-- ==== Sys2Proof/Machine/GroomCtl.lean ====
section
/-! DEFINITION. Branches, waits, subscriptions, timers, messages and traps of the groom engines (07_microcode.md R158, R160
to R163, R174, R175, R185, R186). -/

namespace Sys2Proof.Machine

/-- BCOND. -/
def execBcond (tid : Tid) (o : BOps) (s : State) : Out :=
  .next (issue tid [] (fun s =>
    let t := s.thr[tid]
    match t.ctx.cond o.cond with
    | none => .trap causeIllegal 0
    | some false => .ok s 1
    | some true =>
      match relTarget s.prog[t.progId] t.ctx.pc o.imm with
      | none => .trap causeBus 0
      | some pc => .jump s pc 2) s)

/-- The code address after the PC, as `call` and `jr` write it. -/
def nextAddr (s : State) (tid : Tid) : W64 := BitVec.ofNat 64 (s.thr[tid].ctx.pc.toNat + 1)

/-- CALL. -/
def execCall (tid : Tid) (o : JOps) (s : State) : Out :=
  .next (issue tid [] (fun s =>
    let t := s.thr[tid]
    match relTarget s.prog[t.progId] t.ctx.pc o.imm with
    | none => .trap causeBus 0
    | some pc => .jump (setReg tid o.rd (nextAddr s tid) s) pc 2) s)

/-- JR. -/
def execJr (tid : Tid) (o : ROps) (s : State) : Out :=
  .next (issue tid [o.ra] (fun s =>
    if !rOk o then .trap causeIllegal 0
    else
      match absTarget s.prog[s.thr[tid].progId] (s.reg tid o.ra) with
      | none => .trap causeBus 0
      | some pc => .jump (setReg tid o.rd (nextAddr s tid) s) pc 2) s)

/-- The activation ends: LAST_CYC and MAX_CYC take its cycles (05_ostler.md R114, R135). -/
def Thread.endActivation (t : Thread) : Thread :=
  match t.cyc with
  | none => t
  | some n => { t with cyc := none, ovrDone := false, lastCyc := satNat 16 n,
                       maxCyc := if t.maxCyc.toNat < n then satNat 16 n else t.maxCyc }

/-- WAIT (R160): takes the oldest event, or leaves the thread in WAIT until one comes. -/
def execWait (tid : Tid) (o : SOps) (s : State) : Out :=
  .next (issue tid [] (fun s =>
    if !sOk o [0] || !pairOk o.rd then .trap causeIllegal 0
    else
      let s := clearMarks 3 (ctxWord tid o.rd.toNat) (ctxWord tid (o.rd.toNat + 1)) s
      .ok (s.modThr tid fun t =>
        let t := t.endActivation
        let t := { t with ctx := { t.ctx with th := false }, waitRd := o.rd, lossDone := false }
        match t.evq with
        | e :: r => { t with evq := r, busy := t.busy + 2 }.take e
        | [] => { t with st := .wait, waiting := true }) 0) s)

/-- Change a thread's subscriptions by the object named: bit 1 of SUB tells tooth from basin (R161). -/
def subscribe (tid : Tid) (o : SOps) (on : Bool) (s : State) : GRes :=
  if !sOk o [0, 1, 2, 3] then .trap causeIllegal 0
  else if bit o.sub 1 then
    if !basinBound s s.thr[tid].progId (bvFin 64 rfl o.k) then .trap causeBasin 0
    else .ok (s.modThr tid fun t => { t with subB := setBit t.subB o.k.toNat on }) 2
  else if 2 ≤ o.k.toNat then .trap causeTracker 0
  else .ok (s.modThr tid fun t => { t with subT := setBit t.subT o.k.toNat on }) 2

/-- LSN. -/
def execLsn (tid : Tid) (o : SOps) (s : State) : Out := .next (issue tid [] (subscribe tid o true) s)

/-- ULSN. -/
def execUlsn (tid : Tid) (o : SOps) (s : State) : Out := .next (issue tid [] (subscribe tid o false) s)

/-- TIMER (R162): a value already passed matches at the next THREAD_TIMER_MATCH. -/
def execTimer (tid : Tid) (o : SOps) (s : State) : Out :=
  .next (issue tid [o.ra] (fun s =>
    if !sOk o [0] then .trap causeIllegal 0
    else
      let v : EvTime := fld (s.reg tid o.ra) 0 48
      .ok (s.modThr tid fun t => { t with timer := some v }) 1) s)

/-- TIMERX (R162). -/
def execTimerx (tid : Tid) (o : SOps) (s : State) : Out :=
  .next (issue tid [] (fun s =>
    if !sOk o [1] then .trap causeIllegal 0
    else .ok (s.modThr tid fun t => { t with timer := none }) 1) s)

/-- NOW. -/
def execNow (tid : Tid) (o : SOps) (s : State) : Out :=
  .next (issue tid [] (fun s =>
    if !sOk o [0] then .trap causeIllegal 0
    else .ok (setReg tid o.rd (s.nowEv.zeroExtend 64) s) 2) s)

/-- A thread can be signalled: placed, and not STOPPED (R163). -/
def Thread.placed (t : Thread) : Bool := t.st != .free && t.st != .stopped

/-- SIG (R163). -/
def execSig (tid : Tid) (o : SOps) (s : State) : Out :=
  .next (issue tid [o.ra, o.rb] (fun s =>
    if !sOk o [0] then .trap causeIllegal 0
    else
      let dst : Tid := bvFin 64 rfl (fld (s.reg tid o.ra) 0 6)
      let ok := s.thr[dst].placed && s.thr[dst].prog == s.thr[tid].prog
      let s1 := s.modCtx tid fun c => c.setF !ok
      .ok (if ok then
        enqueue dst { kind := 6, src := BitVec.ofNat 8 tid.val, arg := 0, data := fld (s.reg tid o.rb) 0 32, time := s.nowEv } s1
        else s1) 2) s)

/-- DBF (R163). -/
def execDbf (tid : Tid) (o : SOps) (s : State) : Out :=
  .next (issue tid [o.ra] (fun s =>
    if !sOk o [0] then .trap causeIllegal 0
    else
      let full := decide (64 ≤ s.far.msgs.length)
      let m : EvTime × BitVec 6 × W32 := (s.nowEv, BitVec.ofFin tid, fld (s.reg tid o.ra) 0 32)
      let s1 := s.modCtx tid fun c => c.setF full
      .ok (if full then s1 else { s1 with far := { s1.far with msgs := s1.far.msgs ++ [m] } }) 2) s)

/-- ATTN (R163): source 129 + k; k above 7 traps ILLEGAL (R185). -/
def execAttn (tid : Tid) (o : SOps) (s : State) : Out :=
  .next (issue tid [] (fun s =>
    if !sOk o [0] then .trap causeIllegal 0
    else if h : o.k.toNat < 8 then .ok (pulse ⟨129 + o.k.toNat, by omega⟩ s) 1
    else .trap causeIllegal 0) s)

/-- Special register k of a thread; none above 5 (R185). -/
def special (s : State) (tid : Tid) (k : BitVec 6) : Option W64 :=
  let t := s.thr[tid]
  match k.toNat with
  | 0 => some (BitVec.ofNat 64 tid.val)
  | 1 => some (t.slot.zeroExtend 64)
  | 2 => some (t.prog.zeroExtend 64)
  | 3 => some (t.ctx.tcause.zeroExtend 64)
  | 4 => some (t.ctx.tpc.zeroExtend 64)
  | 5 => some (BitVec.ofNat 64 t.evq.length)
  | _ => none

/-- MFS. -/
def execMfs (tid : Tid) (o : SOps) (s : State) : Out :=
  .next (issue tid [] (fun s =>
    if !sOk o [0] then .trap causeIllegal 0
    else match special s tid o.k with
      | none => .trap causeIllegal 0
      | some v => .ok (setReg tid o.rd v s) 1) s)

/-- TRAP: SW with k in TCAUSE 15:8. -/
def execTrap (tid : Tid) (o : SOps) (s : State) : Out :=
  .next (issue tid [] (fun _ =>
    if !sOk o [0] then .trap causeIllegal 0 else .trap causeSw (o.k.zeroExtend 8)) s)

end Sys2Proof.Machine
end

------

▶ WHAT YOU NEED TO DO
Take each line above that holds the string "traps" and copy it.

▶ SOLUTION TO THE PROBLEM
/-! DEFINITION. Branches, waits, subscriptions, timers, messages and traps of the groom engines (07_microcode.md R158, R160
/-- ATTN (R163): source 129 + k; k above 7 traps ILLEGAL (R185). -/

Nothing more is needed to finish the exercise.